§ Assignment: Among the entries below, take the line with "theorem State.raise_dram (s" and the line with "theorem State.raise_input (s", and output them and every line between them exactly, with nothing else.
*** Information provided ***
-- ==== Sys2Proof/Laws/Records.lean ====
section
/-!
SUPPORT. What raising an interrupt, logging a host-access fault and posting a record can change.
-/

namespace Sys2Proof.Machine

/-- A raise changes a vector and nothing else (R348). -/
theorem State.raise_only (s : State) (src : Nat) :
    ∃ msix_, s.raise src = { s with host := { s.host with msix := msix_ } } := by
  unfold State.raise
  dsimp only
  split
  · exact ⟨_, rfl⟩
  · exact ⟨_, rfl⟩

@[simp] theorem State.raise_tb (s : State) (src : Nat) : (s.raise src).tb = s.tb := by obtain ⟨_, h_⟩ := State.raise_only s src; rw [h_]
@[simp] theorem State.raise_top (s : State) (src : Nat) : (s.raise src).top = s.top := by obtain ⟨_, h_⟩ := State.raise_only s src; rw [h_]
@[simp] theorem State.raise_host_rings (s : State) (src : Nat) : (s.raise src).host.rings = s.host.rings := by obtain ⟨_, h_⟩ := State.raise_only s src; rw [h_]
@[simp] theorem State.raise_host_cmdq (s : State) (src : Nat) : (s.raise src).host.cmdq = s.host.cmdq := by obtain ⟨_, h_⟩ := State.raise_only s src; rw [h_]
@[simp] theorem State.raise_host_evtq (s : State) (src : Nat) : (s.raise src).host.evtq = s.host.evtq := by obtain ⟨_, h_⟩ := State.raise_only s src; rw [h_]
@[simp] theorem State.raise_host_stmq (s : State) (src : Nat) : (s.raise src).host.stmq = s.host.stmq := by obtain ⟨_, h_⟩ := State.raise_only s src; rw [h_]
@[simp] theorem State.raise_host_win (s : State) (src : Nat) : (s.raise src).host.win = s.host.win := by obtain ⟨_, h_⟩ := State.raise_only s src; rw [h_]
@[simp] theorem State.raise_host_irq (s : State) (src : Nat) : (s.raise src).host.irq = s.host.irq := by obtain ⟨_, h_⟩ := State.raise_only s src; rw [h_]
@[simp] theorem State.raise_host_chan (s : State) (src : Nat) : (s.raise src).host.chan = s.host.chan := by obtain ⟨_, h_⟩ := State.raise_only s src; rw [h_]
@[simp] theorem State.raise_host_bus (s : State) (src : Nat) : (s.raise src).host.bus = s.host.bus := by obtain ⟨_, h_⟩ := State.raise_only s src; rw [h_]
@[simp] theorem State.raise_host_fetchNo (s : State) (src : Nat) : (s.raise src).host.fetchNo = s.host.fetchNo := by obtain ⟨_, h_⟩ := State.raise_only s src; rw [h_]
@[simp] theorem State.raise_host_groupNo (s : State) (src : Nat) : (s.raise src).host.groupNo = s.host.groupNo := by obtain ⟨_, h_⟩ := State.raise_only s src; rw [h_]
@[simp] theorem State.raise_host_nextSession (s : State) (src : Nat) : (s.raise src).host.nextSession = s.host.nextSession := by obtain ⟨_, h_⟩ := State.raise_only s src; rw [h_]
@[simp] theorem State.raise_host_perst (s : State) (src : Nat) : (s.raise src).host.perst = s.host.perst := by obtain ⟨_, h_⟩ := State.raise_only s src; rw [h_]
@[simp] theorem State.raise_host_linkTraining (s : State) (src : Nat) : (s.raise src).host.linkTraining = s.host.linkTraining := by obtain ⟨_, h_⟩ := State.raise_only s src; rw [h_]
@[simp] theorem State.raise_host_rrNext (s : State) (src : Nat) : (s.raise src).host.rrNext = s.host.rrNext := by obtain ⟨_, h_⟩ := State.raise_only s src; rw [h_]
@[simp] theorem State.raise_host_rrUrgent (s : State) (src : Nat) : (s.raise src).host.rrUrgent = s.host.rrUrgent := by obtain ⟨_, h_⟩ := State.raise_only s src; rw [h_]
@[simp] theorem State.raise_net (s : State) (src : Nat) : (s.raise src).net = s.net := by obtain ⟨_, h_⟩ := State.raise_only s src; rw [h_]
@[simp] theorem State.raise_dec (s : State) (src : Nat) : (s.raise src).dec = s.dec := by obtain ⟨_, h_⟩ := State.raise_only s src; rw [h_]
@[simp] theorem State.raise_comp (s : State) (src : Nat) : (s.raise src).comp = s.comp := by obtain ⟨_, h_⟩ := State.raise_only s src; rw [h_]
@[simp] theorem State.raise_enc (s : State) (src : Nat) : (s.raise src).enc = s.enc := by obtain ⟨_, h_⟩ := State.raise_only s src; rw [h_]
@[simp] theorem State.raise_fab (s : State) (src : Nat) : (s.raise src).fab = s.fab := by obtain ⟨_, h_⟩ := State.raise_only s src; rw [h_]
@[simp] theorem State.raise_store (s : State) (src : Nat) : (s.raise src).store = s.store := by obtain ⟨_, h_⟩ := State.raise_only s src; rw [h_]
@[simp] theorem State.raise_sec (s : State) (src : Nat) : (s.raise src).sec = s.sec := by obtain ⟨_, h_⟩ := State.raise_only s src; rw [h_]
@[simp] theorem State.raise_mail (s : State) (src : Nat) : (s.raise src).mail = s.mail := by obtain ⟨_, h_⟩ := State.raise_only s src; rw [h_]
@[simp] theorem State.raise_gath (s : State) (src : Nat) : (s.raise src).gath = s.gath := by obtain ⟨_, h_⟩ := State.raise_only s src; rw [h_]
@[simp] theorem State.raise_twin (s : State) (src : Nat) : (s.raise src).twin = s.twin := by obtain ⟨_, h_⟩ := State.raise_only s src; rw [h_]
@[simp] theorem State.raise_desk (s : State) (src : Nat) : (s.raise src).desk = s.desk := by obtain ⟨_, h_⟩ := State.raise_only s src; rw [h_]
@[simp] theorem State.raise_pwr (s : State) (src : Nat) : (s.raise src).pwr = s.pwr := by obtain ⟨_, h_⟩ := State.raise_only s src; rw [h_]
@[simp] theorem State.raise_lanes (s : State) (src : Nat) : (s.raise src).lanes = s.lanes := by obtain ⟨_, h_⟩ := State.raise_only s src; rw [h_]
@[simp] theorem State.raise_flt (s : State) (src : Nat) : (s.raise src).flt = s.flt := by obtain ⟨_, h_⟩ := State.raise_only s src; rw [h_]
@[simp] theorem State.raise_svc (s : State) (src : Nat) : (s.raise src).svc = s.svc := by obtain ⟨_, h_⟩ := State.raise_only s src; rw [h_]
@[simp] theorem State.raise_jrn (s : State) (src : Nat) : (s.raise src).jrn = s.jrn := by obtain ⟨_, h_⟩ := State.raise_only s src; rw [h_]
@[simp] theorem State.raise_pending (s : State) (src : Nat) : (s.raise src).pending = s.pending := by obtain ⟨_, h_⟩ := State.raise_only s src; rw [h_]
@[simp] theorem State.raise_ring (s : State) (src : Nat) (r_ : Nat) : (s.raise src).ring r_ = s.ring r_ := by obtain ⟨_, h_⟩ := State.raise_only s src; rw [h_]; rfl
@[simp] theorem State.raise_cmdQ (s : State) (src : Nat) (r_ : Nat) : (s.raise src).cmdQ r_ = s.cmdQ r_ := by obtain ⟨_, h_⟩ := State.raise_only s src; rw [h_]; rfl
@[simp] theorem State.raise_evtQ (s : State) (src : Nat) (n_ : Nat) : (s.raise src).evtQ n_ = s.evtQ n_ := by obtain ⟨_, h_⟩ := State.raise_only s src; rw [h_]; rfl
@[simp] theorem State.raise_window (s : State) (src : Nat) (w_ : Nat) : (s.raise src).window w_ = s.window w_ := by obtain ⟨_, h_⟩ := State.raise_only s src; rw [h_]; rfl
@[simp] theorem State.raise_chan (s : State) (src : Nat) (c_ : Nat) : (s.raise src).chan c_ = s.chan c_ := by obtain ⟨_, h_⟩ := State.raise_only s src; rw [h_]; rfl
@[simp] theorem State.raise_ctx (s : State) (src : Nat) (c_ : Nat) : (s.raise src).ctx c_ = s.ctx c_ := by obtain ⟨_, h_⟩ := State.raise_only s src; rw [h_]; rfl
@[simp] theorem State.raise_engine (s : State) (src : Nat) (e_ : Nat) : (s.raise src).engine e_ = s.engine e_ := by obtain ⟨_, h_⟩ := State.raise_only s src; rw [h_]; rfl
@[simp] theorem State.raise_port (s : State) (src : Nat) (p_ : Nat) : (s.raise src).port p_ = s.port p_ := by obtain ⟨_, h_⟩ := State.raise_only s src; rw [h_]; rfl
@[simp] theorem State.raise_layer (s : State) (src : Nat) (i_ : Nat) : (s.raise src).layer i_ = s.layer i_ := by obtain ⟨_, h_⟩ := State.raise_only s src; rw [h_]; rfl
@[simp] theorem State.raise_head (s : State) (src : Nat) (h_ : Nat) : (s.raise src).head h_ = s.head h_ := by obtain ⟨_, h_⟩ := State.raise_only s src; rw [h_]; rfl
@[simp] theorem State.raise_dpPort (s : State) (src : Nat) (p_ : Nat) : (s.raise src).dpPort p_ = s.dpPort p_ := by obtain ⟨_, h_⟩ := State.raise_only s src; rw [h_]; rfl
@[simp] theorem State.raise_plate (s : State) (src : Nat) (h_ : Nat) : (s.raise src).plate h_ = s.plate h_ := by obtain ⟨_, h_⟩ := State.raise_only s src; rw [h_]; rfl
@[simp] theorem State.raise_session (s : State) (src : Nat) (i_ : Nat) : (s.raise src).session i_ = s.session i_ := by obtain ⟨_, h_⟩ := State.raise_only s src; rw [h_]; rfl
@[simp] theorem State.raise_encoder (s : State) (src : Nat) (e_ : Nat) : (s.raise src).encoder e_ = s.encoder e_ := by obtain ⟨_, h_⟩ := State.raise_only s src; rw [h_]; rfl
@[simp] theorem State.raise_island (s : State) (src : Nat) (i_ : Nat) : (s.raise src).island i_ = s.island i_ := by obtain ⟨_, h_⟩ := State.raise_only s src; rw [h_]; rfl
@[simp] theorem State.raise_dram (s : State) (src : Nat) (c_ : Nat) : (s.raise src).dram c_ = s.dram c_ := by obtain ⟨_, h_⟩ := State.raise_only s src; rw [h_]; rfl
@[simp] theorem State.raise_panel (s : State) (src : Nat) (t_ : Nat) : (s.raise src).panel t_ = s.panel t_ := by obtain ⟨_, h_⟩ := State.raise_only s src; rw [h_]; rfl
@[simp] theorem State.raise_input (s : State) (src : Nat) (i_ : Nat) : (s.raise src).input i_ = s.input i_ := by obtain ⟨_, h_⟩ := State.raise_only s src; rw [h_]; rfl
@[simp] theorem State.raise_output (s : State) (src : Nat) (o_ : Nat) : (s.raise src).output o_ = s.output o_ := by obtain ⟨_, h_⟩ := State.raise_only s src; rw [h_]; rfl
@[simp] theorem State.raise_quad (s : State) (src : Nat) (q_ : Nat) : (s.raise src).quad q_ = s.quad q_ := by obtain ⟨_, h_⟩ := State.raise_only s src; rw [h_]; rfl
@[simp] theorem State.raise_hostBox (s : State) (src : Nat) (n_ : Nat) : (s.raise src).hostBox n_ = s.hostBox n_ := by obtain ⟨_, h_⟩ := State.raise_only s src; rw [h_]; rfl
@[simp] theorem State.raise_farBox (s : State) (src : Nat) (m_ : Nat) : (s.raise src).farBox m_ = s.farBox m_ := by obtain ⟨_, h_⟩ := State.raise_only s src; rw [h_]; rfl
@[simp] theorem State.raise_member (s : State) (src : Nat) (m_ : Nat) : (s.raise src).member m_ = s.member m_ := by obtain ⟨_, h_⟩ := State.raise_only s src; rw [h_]; rfl
@[simp] theorem State.raise_spineLink (s : State) (src : Nat) (l_ : Nat) : (s.raise src).spineLink l_ = s.spineLink l_ := by obtain ⟨_, h_⟩ := State.raise_only s src; rw [h_]; rfl
@[simp] theorem State.raise_cvUnit (s : State) (src : Nat) (u_ : Nat) : (s.raise src).cvUnit u_ = s.cvUnit u_ := by obtain ⟨_, h_⟩ := State.raise_only s src; rw [h_]; rfl
@[simp] theorem State.raise_zeEngine (s : State) (src : Nat) (e_ : Nat) : (s.raise src).zeEngine e_ = s.zeEngine e_ := by obtain ⟨_, h_⟩ := State.raise_only s src; rw [h_]; rfl
@[simp] theorem State.raise_mapOf (s : State) (src : Nat) (r_ : Nat) : (s.raise src).mapOf r_ = s.mapOf r_ := by obtain ⟨_, h_⟩ := State.raise_only s src; rw [h_]; rfl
*** End of Information provided ***
§ Answer area:
@[simp] theorem State.raise_dram (s : State) (src : Nat) (c_ : Nat) : (s.raise src).dram c_ = s.dram c_ := by obtain ⟨_, h_⟩ := State.raise_only s src; rw [h_]; rfl
@[simp] theorem State.raise_panel (s : State) (src : Nat) (t_ : Nat) : (s.raise src).panel t_ = s.panel t_ := by obtain ⟨_, h_⟩ := State.raise_only s src; rw [h_]; rfl
@[simp] theorem State.raise_input (s : State) (src : Nat) (i_ : Nat) : (s.raise src).input i_ = s.input i_ := by obtain ⟨_, h_⟩ := State.raise_only s src; rw [h_]; rfl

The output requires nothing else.